About this task >>
The answer is a stretch of the material below, returned exactly: the line containing "and bytes. -/", the line containing "(a, m) :: pieces fuel (a + m) (n - m)", and all lines between.

Listed entries >>
-- ==== Sys2Proof/Machine/MemOps.lean ====
section
/-! DEFINITION. Memory: decode of module addresses (R213 to R217), lines with poison and errors (R210 to R212), write combining (R219 to
R222), migration (R228), tile memory (R211), persistent pages with shadows (R174 to R176) and their stage entries (R393), bias (R352),
and the accesses of units and of the host. -/

namespace Sys2Proof.Machine

/-! Decode. -/

/-- What a module address names. `dram` gives position 8 k + p and byte within the channel. -/
inductive Loc where
  | dram (pos byte : Nat)
  | tile (n a : Nat)
  | unmapped
  deriving DecidableEq, Repr

/-- Bytes of each channel given to its stack's home region, h of R214. -/
def State.homeShare (s : State) : Nat := s.get F.MEM_MAP_CFG_HOME_SIZE * 0x10000000 / 8

/-- G_CH of R214. -/
def State.gch (s : State) : Nat := 0x80000000 - s.homeShare

/-- Unfenced positions of stack k, ascending (R215). -/
def State.stackSlots (s : State) (k : Nat) : List Nat := s.mem.slots.filter (fun q => q / 8 == k)

/-- Bytes of the home region of stack k (R215). -/
def State.homeBytes (s : State) (k : Nat) : Nat := (s.stackSlots k).length * s.homeShare

/-- Decode of a module address (R213 to R215). -/
def State.decodeAddr (s : State) (a : Nat) : Loc :=
  if a < 0x8000000000 then
    let n := s.mem.slots.length
    if a < n * s.gch then
      let i := a / 2048
      match s.mem.slots[i % n]? with
      | some q => .dram q (i / n * 2048 + a % 2048)
      | none => .unmapped
    else .unmapped
  else if a < 0xC000000000 then
    let k := (a - 0x8000000000) / 0x200000000
    let o := (a - 0x8000000000) % 0x200000000
    let l := s.stackSlots k
    if o < l.length * s.homeShare then
      let i := o / 2048
      match l[i % l.length]? with
      | some q => .dram q (s.gch + i / l.length * 2048 + o % 2048)
      | none => .unmapped
    else .unmapped
  else if a < 0xC040000000 then
    let n := (a - 0xC000000000) / 0x1000000
    let o := (a - 0xC000000000) % 0x1000000
    if o < 0x600000 then .tile n o else .unmapped
  else .unmapped

/-- Module address of byte `a` of tile n's own memory (R213). -/
def tileAddr (n a : Nat) : Nat := 0xC000000000 + n * 0x1000000 + a

/-- The pieces of an access that stay within one line: address and bytes. -/
def pieces : Nat → Nat → Nat → List (Nat × Nat)
  | 0, _, _ => []
  | fuel + 1, a, n =>
    if n = 0 then [] else
    let m := Nat.min n (512 - a % 512)
    (a, m) :: pieces fuel (a + m) (n - m)

def linePieces (a n : Nat) : List (Nat × Nat) := pieces (n / 512 + 2) a n

/-! Lines. -/

/-- The physical line that holds line `l` of position q, by R228 and R231; none where the channel is dead. -/
def State.physLine (s : State) (q l : Nat) : Option Nat :=
  if h : q < 256 then
    let ch := 9 * (q / 8) + s.ledger.channelMap[q]
    match s.ledger.diedCopy.find? (fun d => d.1 == ch) with
    | some d => if l < d.2.2.2 then some (d.2.1 * 0x400000 + l) else none
    | none =>
      if s.migrating && s.migSrc == ch && decide (l < s.get F.MEM_MIG_STAT_PROGRESS) then some (s.migDst * 0x400000 + l)
      else if s.chState ch == 7 then none
      else some (ch * 0x400000 + l)
  else none

/-- The bytes of a physical line that are not zero, by offset. -/
def State.lineBytes (s : State) (pl : Nat) : Sparse Byte :=
  (Sparse.range s.mem.dram (pl * 512) 512).map (fun e => (e.1 - pl * 512, e.2))
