-- ==== Sys2Proof/Machine/PerfOps.lean ====
section
/-! DEFINITION. Performance counters: which counters an event reaches and what it adds (R415 to R418), and dumps (R420 to R422). -/

namespace Sys2Proof.Machine

/-- Counters of block b (R413). -/
def perfCount (b : Nat) : Nat := if b < 64 then 8 else 4

/-- KIND of block b (PERF_Bb_CFG.KIND). -/
def perfKind (b : Nat) : Nat :=
  if b < 64 then 0 else if b < 80 then 1 else if b < 88 then 2 else if b < 96 then 3 else if b < 100 then 4 else if b = 100 then 5 else 6

/-- Event codes supported by a block of a kind (R417). -/
def perfSupported (kind code : Nat) : Bool :=
  decide (code ≤ 0x07) || code == 0x40
    || (kind == 0 && (decide (0x10 ≤ code ∧ code ≤ 0x1B) || code == 0x41 || code == 0x42 || code == 0x43 || code == 0x45))
    || (kind == 1 && (decide (0x20 ≤ code ∧ code ≤ 0x23) || code == 0x44))
    || (kind == 2 && decide (0x28 ≤ code ∧ code ≤ 0x2A))
    || (kind == 3 && decide (0x2C ≤ code ∧ code ≤ 0x2D))
    || (kind == 4 && decide (0x30 ≤ code ∧ code ≤ 0x31))
    || (kind == 5 && decide (0x34 ≤ code ∧ code ≤ 0x35))
    || (kind == 6 && (decide (0x38 ≤ code ∧ code ≤ 0x3C) || code == 0x44))

/-- The power domain of block b (R413, R297). -/
def perfDom (b : Nat) : Nat := if b ≤ 100 then b else domPort (b - 101)

/-- Block b is fenced: its counters hold (R415). -/
def State.perfFenced (s : State) (b : Nat) : Bool :=
  if b < 64 then s.tileFenced b else if b < 100 then s.engFenced b else false

/-- The counters of block b run: not frozen (R416). -/
def State.perfRuns (s : State) (b : Nat) : Bool :=
  !s.on (F.PERF_B_CFG_FREEZE b) && !s.on F.PERF_CTL_FREEZE_ALL && !s.perfFenced b

/-- Counter i of block b gains `n` (R415): it wraps modulo 2⁴⁸ and sets its OVF bit. -/
def State.perfAdd (s : State) (b i n : Nat) : State :=
  if n = 0 then s else
  let c := s.get (F.PERF_B_CNT_COUNT b i) + n
  let s1 := s.set (F.PERF_B_CNT_COUNT b i) (c % 2 ^ 48)
  if c < 2 ^ 48 then s1 else
  let o := s1.get (F.PERF_B_STAT_OVF b)
  let s2 := s1.set (F.PERF_B_STAT_OVF b) (o ||| 2 ^ i)
  { s2 with perf := { s2.perf with ovf := Sparse.put s2.perf.ovf b (Sparse.getD s2.perf.ovf b 0 ||| 2 ^ i) 0 } }

/-- A cycle in which the event selected by counter i of block b has value v, followed by `idle` cycles of value 0 for a count event:
what MODE adds (R418). -/
def State.perfSample (s : State) (b i v : Nat) : State :=
  let th := s.get (F.PERF_B_SEL_THRESH b i)
  let mode := s.get (F.PERF_B_SEL_MODE b i)
  let prev := Sparse.getD s.perf.prev (8 * b + i) 0
  let add := if mode == 0 then v else if mode == 1 then b2n (decide (th < v))
    else if mode == 2 then b2n (decide (th < v ∧ prev ≤ th)) else b2n (decide (v ≤ th))
  let s1 := { s with perf := { s.perf with prev := Sparse.put s.perf.prev (8 * b + i) v 0 } }
  s1.perfAdd b i add

/-- Counter i of block b counts event `code` in the current phase (R416, R417). -/
def State.perfListens (s : State) (b i code : Nat) : Bool :=
  s.get (F.PERF_B_SEL_EVENT b i) == code && bit (s.get (F.PERF_B_SEL_PHASE_MASK b i)) (s.get F.MGT_PERIOD_STAT_PHASE)
    && perfSupported (perfKind b) code

/-- `n` occurrences of a count event in block b, taken as of one cycle. -/
def State.perfEvent (s : State) (b code n : Nat) : State :=
  if n = 0 || !s.perfRuns b then s else
  s.forEach (List.range (perfCount b)) (fun s i => if s.perfListens b i code then s.perfSample b i n else s)

/-- The same for Ladle l, whose UMASK the counter must select (R417). -/
def State.perfLadle (s : State) (b l code n : Nat) : State :=
  if n = 0 || !s.perfRuns b then s else
  s.forEach (List.range (perfCount b)) (fun s i =>
    let m := s.get (F.PERF_B_SEL_UMASK b i)
    if s.perfListens b i code && (m == 0 || bit m l) then s.perfSample b i n else s)

/-- CYC of a CORE block or of a Courier (R414). -/
def State.perfCyc (s : State) (b : Nat) : Nat := (if b ≤ 100 then s.time.coreCyc else s.time.fabCyc) / 100000

/-- The array of tile b waits for an operand of a Ladle. -/
def arrayWaits (b : Nat) (w : Waiting) : Bool :=
  w.posted && (match w.cmd with | .matmul n _ _ _ => n.val == b | _ => false)

/-- The Larder that the step's stashes use on tile b, in units of 64 KiB. -/
def State.larderUsed (s : State) (b : Nat) : Nat :=
  ((((s.mem.stash.filter (fun e => !e.2.2.1 && e.2.1 == b)).map (fun e => e.2.2.2.2)).foldl (· + ·) 0) + 65535) / 65536

/-- The value of a level event in the current cycle (R417). -/
def State.perfLevel (s : State) (b code : Nat) : Nat :=
  let d := perfDom b
  if code == 0x01 then b2n (s.dom d == 3)
  else if code == 0x02 then b2n (s.dom d == 2)
  else if code == 0x05 then b2n (s.power.metered.contains d)
  else if code == 0x41 then s.get (F.TILE_MX_CRU_LIVE_SLOTS b)
  else if code == 0x42 then s.get (F.TILE_DWQ_STAT_DEPTH b)
  else if code == 0x10 then b2n (s.stalled.any (arrayWaits b))
  else if code == 0x19 then b2n (s.stalled.any (fun w => w.onScalar && (match seqOf w.cmd with | some n => n.val == b | none => false)))
  else if code == 0x43 then s.larderUsed b
  else if code == 0x40 then
    if b < 64 then s.get (F.TILE_MX_STAT_QUEUE_DEPTH b) else if b < 80 then s.get (F.ENG_WAY_STAT_QUEUE_DEPTH (b - 64))
    else if b < 88 then s.get (F.ENG_TAL_STAT_QUEUE_DEPTH (b - 80)) else if b < 96 then s.get (F.ENG_KIL_STAT_QUEUE_DEPTH (b - 88))
    else if 101 ≤ b then ((s.coll.queue.map (fun c => (c.staged.filter (fun x => x.port == b - 101)).length)).foldl (· + ·) 0) else 0
  else if code == 0x45 then s.get (F.TILE_VE_STATUS_QUEUE_DEPTH b)
  else if code == 0x3C then if h : b - 101 < 18 then
      let x := s.coll.ports[b - 101]
      b2n (x.credits == 0 && (match x.waiting with | (h, _) :: _ => h.kind.toNat % 16 == 1 || h.kind.toNat % 16 == 2 | [] => false)) else 0
  else if code == 0x44 then if h : b - 101 < 18 then s.coll.ports[b - 101].unacked.length else 0
  else 0

/-- Level events of `n` cycles in which nothing changes: ADD and the conditions count every cycle, RISE at most the first. -/
def State.perfLevels (s : State) (core fab : Nat) : State :=
  s.forEach (List.range 119) (fun s b =>
    let n := if b ≤ 100 then core else fab
    if n = 0 || !s.perfRuns b then s else
    s.forEach (List.range (perfCount b)) (fun s i =>
      let code := s.get (F.PERF_B_SEL_EVENT b i)
      if !s.perfListens b i code then s else
      let v := s.perfLevel b code
      let th := s.get (F.PERF_B_SEL_THRESH b i)
      let mode := s.get (F.PERF_B_SEL_MODE b i)
      let prev := Sparse.getD s.perf.prev (8 * b + i) 0
      let add := if mode == 0 then v * n else if mode == 1 then n * b2n (decide (th < v))
        else if mode == 2 then b2n (decide (th < v ∧ prev ≤ th)) else n * b2n (decide (v ≤ th))
      ({ s with perf := { s.perf with prev := Sparse.put s.perf.prev (8 * b + i) v 0 } }).perfAdd b i add))

/-- `n` cycles of 25 MHz pass: always-on time moves and the level events count the cycles of CORE and FAB in it. -/
def State.passTime (s : State) (n : Nat) : State :=
  let s1 := s.advanceOsc n
  s1.perfLevels (s1.perfCyc 0 - s.perfCyc 0) (s1.perfCyc 101 - s.perfCyc 101)

/-- Bring always-on time to tick `t`, where it is not already past it. -/
def State.toTick (s : State) (t : Nat) : State :=
  if s.time.running && s.time.osc < t * 8 then s.passTime (t * 8 - s.time.osc) else s

/-- What an empty queue does: one always-on tick passes once the clock runs (DESIGN CHOICE, log entry 2). -/
def State.idle (s : State) : State := if s.time.running then s.passTime 8 else s

/-- Dumps are taken (R420, R422). -/
def State.dumpsOn (s : State) : Bool :=
  let m := s.get F.PERF_RING_BASE_LOG2_REC
  s.on F.PERF_CTL_RING_EN && decide (6 ≤ m ∧ m ≤ 24)

/-- The 128 B record of a dump (R421); `lost` says that a dump since the block's previous record was dropped. -/
def State.dumpRecord (s : State) (b seq cyc : Nat) (all_ lost : Bool) : List Byte :=
  let frozen := s.on (F.PERF_B_CFG_FREEZE b) || s.on F.PERF_CTL_FREEZE_ALL
  let flags := b2n lost + 2 * b2n frozen + 4 * b2n all_ + 8 * s.get F.MGT_PERIOD_STAT_PHASE
  leBytes 8 s.aon ++ leBytes 8 cyc ++ leBytes 8 (s.get F.SEAL_STEP_STEP_COUNTER) ++ leBytes 4 (s.get F.MGT_PERIOD_STAT_PERIOD_NUM)
    ++ leBytes 4 seq ++ leBytes 2 b ++ leBytes 1 (perfKind b) ++ leBytes 1 flags ++ leBytes 1 (Sparse.getD s.perf.ovf b 0) ++ leBytes 27 0
    ++ (List.range 8).flatMap (fun i => leBytes 8 (if i < perfCount b then s.get (F.PERF_B_CNT_COUNT b i) else 0))

/-- Block b takes a dump (R420): sampled and queued, or dropped where the queue is full (R422). -/
def State.dump (s : State) (b cyc : Nat) (all_ : Bool) : State :=
  if !s.dumpsOn || s.perfFenced b then s else
  let seq := (s.get (F.PERF_B_STAT_DUMPS b) + 1) % 2 ^ 32
  let s1 := s.set (F.PERF_B_STAT_DUMPS b) seq
  if 256 ≤ s1.perf.queue.length then
    let s2 := s1.bump F.PERF_RING_STAT_DROP_FULL 1
    { s2 with perf := { s2.perf with lost := NatSet.add s2.perf.lost b } }
  else
    let q := s1.perf.queue ++ [s1.dumpRecord b seq cyc all_ (s1.perf.lost.contains b)]
    ({ s1 with perf := { s1.perf with
        queue := q, ovf := Sparse.erase s1.perf.ovf b, lost := NatSet.del s1.perf.lost b } }).set F.PERF_RING_STAT_QUEUE_DEPTH q.length

end Sys2Proof.Machine
end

Your response >>
/-- The pieces of an access that stay within one line: address and bytes. -/
def pieces : Nat → Nat → Nat → List (Nat × Nat)
  | 0, _, _ => []
  | fuel + 1, a, n =>
    if n = 0 then [] else
    let m := Nat.min n (512 - a % 512)
    (a, m) :: pieces fuel (a + m) (n - m)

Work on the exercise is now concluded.